Der Deutsche Kulturrat hat mit seiner frühzeitigen Forderung nach einem Kulturinfrastrukturfonds wichtige Impulse für die Entwicklung dieses Hilfsprogramms ohne Beispiel gegeben. Dafür und für seinen realistischen Blick, was der Staat in dieser Krise leisten kann und was nicht, möchte ich ihm herzlich danken.

 

Kunst und Kultur sind keine gesellschaftliche Insel. Daher ist es mir wichtig zu betonen, dass die Kultur- und Kreativwirtschaft und die Kreativen nicht nur von der BKM-Milliarde profitieren, sondern auch von einer Reihe weiterer Maßnahmen der Regierungskoalition. Ich nenne nur die befristete Mehrwertsteuersenkung, die Überbrückungshilfen des Wirtschaftsministeriums für kleine und mittelständische Unternehmen oder die finanzielle Entlastung der Kommunen – die wichtigsten Kulturträger in unserem Land! – durch den Bund.

 

Gleichwohl sind wir nicht mit allem zufrieden. Das ungelöste Problem des „fiktiven Unternehmerlohns“ – ein Begriff, den ich nicht glücklich finde – ist auch für mich eine offene Wunde. Wir können die Lebenshaltungskosten von freischaffenden Musikern oder Schauspielern leider nicht anders als über die Grundsicherung abdecken, weil sonst Soloselbständige aus allen anderen Berufsfeldern ebenfalls einen Unternehmerlohn beantragen könnten.

 

In unserem föderalen Deutschland sind zuerst die Länder und Kommunen für die Förderung von Kunst und Kultur zuständig.
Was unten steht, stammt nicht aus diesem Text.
-- ==== Sys2Proof/Machine/Image.lean ====
section
/-! DEFINITION. A task's image in the save area, byte by byte (R48, R320). Where R320 names contents without their places, the places are the
model's (DESIGN CHOICE, log 22); reserved bytes are zero (R4). -/

namespace Sys2Proof.Machine

/-! ### Queues (R48) -/

/-- The token of a slot as an image shows it. -/
def Slot.token : Slot → Nat
  | .filled tk _ => tk.toNat
  | .pending _ => 0
  | .poisoned _ _ => 0

/-- A slot that waits for its owner. -/
def Slot.isPending : Slot → Bool
  | .pending _ => true
  | .filled _ _ => false
  | .poisoned _ _ => false

/-- A slot that its owner's fault has poisoned. -/
def Slot.isPoisoned : Slot → Bool
  | .poisoned _ _ => true
  | .filled _ _ => false
  | .pending _ => false

/-- The owner of a slot that is pending or poisoned. -/
def Slot.owner : Slot → Option Owner
  | .pending o => some o
  | .poisoned o _ => some o
  | .filled _ _ => none

/-- Bit i set for each slot i, from i on, that satisfies a condition. -/
def slotMask (p : Slot → Bool) : Nat → List Slot → Nat
  | _, [] => 0
  | i, x :: xs => (if p x then 2 ^ i else 0) + slotMask p (i + 1) xs

/-- A queue image (R48). -/
def Queue.image (q : Queue) : Nat :=
  leNat (q.slots.map fun x => BitVec.ofNat 8 x.token) + q.slots.length * 2 ^ 128 + slotMask Slot.isPending 0 q.slots * 2 ^ 144 +
  slotMask Slot.isPoisoned 0 q.slots * 2 ^ 160

/-- The six queue images in the order of R48. -/
def Queues.images (q : Queues) : List Byte := [q.lc, q.cl, q.cs, q.sc, q.ls, q.sl].flatMap fun x => leBytes 24 x.image

/-! ### Byte strings -/

/-- A byte string cut or filled with zeros to n bytes. -/
def fit (n : Nat) (l : List Byte) : List Byte := (l ++ List.replicate n 0).take n

/-- Numbers laid one after another, n bytes each. -/
def packed (n : Nat) (l : List Nat) : List Byte := l.flatMap (leBytes n)

/-- Number i of n bytes in a byte string. -/
def numAt (b : List Byte) (n i : Nat) : Nat := leNat ((b.drop (n * i)).take n)

/-! ### Cores (bytes 0 to 2,047) -/

/-- The value of a CSR of a core as it is saved. -/
def savedCsr (t : Tile) (c : CoreId) (tokstat place : Word) (time : Word) (n : Nat) : Nat :=
  let x := t.core c
  (match n with
   | 0x000 => BitVec.ofNat 32 (x.precise.toNat + 2 * x.checkstall.toNat)
   | 0x001 => x.stklim
   | 0x002 => place
   | 0x003 => tokstat
   | 0x004 => time
   | 0x005 => x.timeh
   | 0x008 => BitVec.ofNat 32 x.loops.length
   | 0x0A0 => t.vallot.zeroExtend 32
   | 0x0A1 => t.vgrp.zeroExtend 32
   | 0x0B0 => t.ringHd.zeroExtend 32
   | 0x0B1 => t.ringTl.zeroExtend 32
   | 0x0C0 => BitVec.ofNat 32 t.rmode.code
   | 0x0C1 => t.lfsrc
   | 0x0C2 => ((t.epis.head?).map (·.lfsr)).getD t.lfsre
   | m => if m < 0x014 then (x.frame (m - 0x010)).start else if m < 0x018 then (x.frame (m - 0x014)).stop
          else (x.frame (m - 0x018)).count : Word).toNat

/-- The CSRs of a core in the order of their numbers (R181). -/
def csrList (c : CoreId) : List Nat :=
  [0x000, 0x001, 0x002, 0x003, 0x004, 0x005, 0x008] ++ (List.range 12).map (0x010 + ·) ++
  if c = .compute then [0x0A0, 0x0A1, 0x0B0, 0x0B1, 0x0C0, 0x0C1, 0x0C2] else []

/-- A hold as a kind and a number. -/
def Hold.code : Hold → Nat × Nat × Word
  | .op q pc => (1, q.toNat, pc)
  | .reply n => (2, n, 0)
  | .cop n pc => (3, n, pc)
  | .packet n _ _ => (4, n, 0)

/-- The hold of a kind and a number; a packet's is never saved. -/
def holdOf (k n : Nat) (pc : Word) : Option Hold :=
  match k with
  | 1 => some (.op (BitVec.ofNat 16 n) pc)
  | 2 => some (.reply n)
  | 3 => some (.cop n pc)
  | _ => none

/-- A fault that waits for a report point, in 16 bytes: what R416 shows of it but for its operation. -/
def Trap.pack (t : Trap) : List Byte :=
  leBytes 8 (classNum t.cls + 1 + t.async.toNat * 2 ^ 8 + t.precise.toNat * 2 ^ 9 + t.access * 2 ^ 10 + t.engine * 2 ^ 16 + t.ecode * 2 ^ 20 +
    t.opclass * 2 ^ 24 + t.status * 2 ^ 32 + t.fn7 * 2 ^ 40) ++ leBytes 8 t.addr

/-- The trap classes in class-number order (R403). -/
def trapClasses : List TrapClass :=
  [.opReserved, .vregRange, .stallCheck, .tagCheck, .misalign, .scratchRange, .stackLimit, .handleForm, .handlePerm, .placeUnmapped,
   .xlateNone, .xlatePerm, .xferCtl, .xferShape, .xferIndex, .barLive, .barDead, .barError, .lockState, .lockLost,
   .loopDepth, .csrAccess, .codeRange, .codeHash, .hbarScope, .portCfg, .ringFull, .ringEmpty, .ringSel, .matrixShape,
   .matrixIndex, .epiCmd, .copArg, .copFail, .futDouble, .futState, .ordBroken, .placeRec, .placeMember, .deadlock,
   .ecall, .brk, .queueError, .nodeReject, .ctxLost, .ctxTorn, .linkKeylow, .linkKeyexh, .linkFail, .memError]

/-- The trap in 16 bytes; none where there is none. -/
def Trap.unpack (b : List Byte) : Option Trap :=
  let x := numAt b 8 0
  if x % 2 ^ 8 = 0 then none else
  (trapClasses[x % 2 ^ 8 - 1]?).map fun c =>
    { cls := c, async := x.testBit 8, precise := x.testBit 9, access := x / 2 ^ 10 % 8, engine := x / 2 ^ 16 % 16, ecode := x / 2 ^ 20 % 8
      opclass := x / 2 ^ 24 % 256, status := x / 2 ^ 32 % 256, fn7 := x / 2 ^ 40 % 128, addr := numAt b 8 1 }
Das hat unsere kulturelle Vielfalt über Jahrzehnte stets bereichert. Wir können sie auch heute nicht aus ihrer Verantwortung für die Rettung des Kulturbetriebs entlassen. Immerhin vier von 16 Bundesländern zahlen Kulturschaffenden auch einen Unternehmerlohn.

 

Sehr beeindruckt hat mich die vielfach gelebte Solidarität im Kulturbereich und die überbordende Kreativität im Umgang mit der Krise. Wenn es uns gelingt, diese zu erhalten, ist mir nicht bange für die Zukunft unserer so reichhaltigen Kulturlandschaft.

 

Elisabeth Motschmann MdB ist kultur- politische Sprecherin der Fraktion CDU/CSU im Deutschen Bundestag

 

SPD

 

Während ich diese Zeilen schreibe, befindet sich die sogenannte Kultur-Milliarde in der parlamentarischen Beratung. Entsprechend dem Struck’schen Gesetz, nach dem keine Vorlage in derselben Form das Parlament verlässt, wie es Eingang gefunden hat, ist die SPD-Bundestagsfraktion aktuell dabei, das seitens der BKM vorgestellte Kulturhilfeprogramm genau zu bewerten und um eigene sozialdemokratische Positionen zu ergänzen.

 

Der Kulturbereich ist seit Beginn der sogenannten Corona-Krise unmittelbar und stark betroffen und wird dies auf derzeit noch unabsehbare Zeit hin auch bleiben. Daher muss es, auch perspektivisch, eine möglichst umfassende Unterstützung für Kunst, Kultur und Medien geben. Unterstützung durch Zuschüsse einerseits und durch Hilfen für den Neustart des Kulturbetriebes andererseits.

 

Daher ist es auf jeden Fall gut und wichtig, dass jetzt mit der Kultur-Milliarde ein umfassendes Programm zur Stärkung der Kulturinfrastruktur kommt. Wir als SPD-Fraktion haben uns dafür stark gemacht. Wir haben im Mai ein Positionspapier verabschiedet, in dem wir nachhaltige Lösungen rund um die soziale Absicherung von Kultur- und Medienschaffenden, für Soforthilfen und Mittel zum Fortbestehen von Kultureinrichtungen vorgeschlagen haben.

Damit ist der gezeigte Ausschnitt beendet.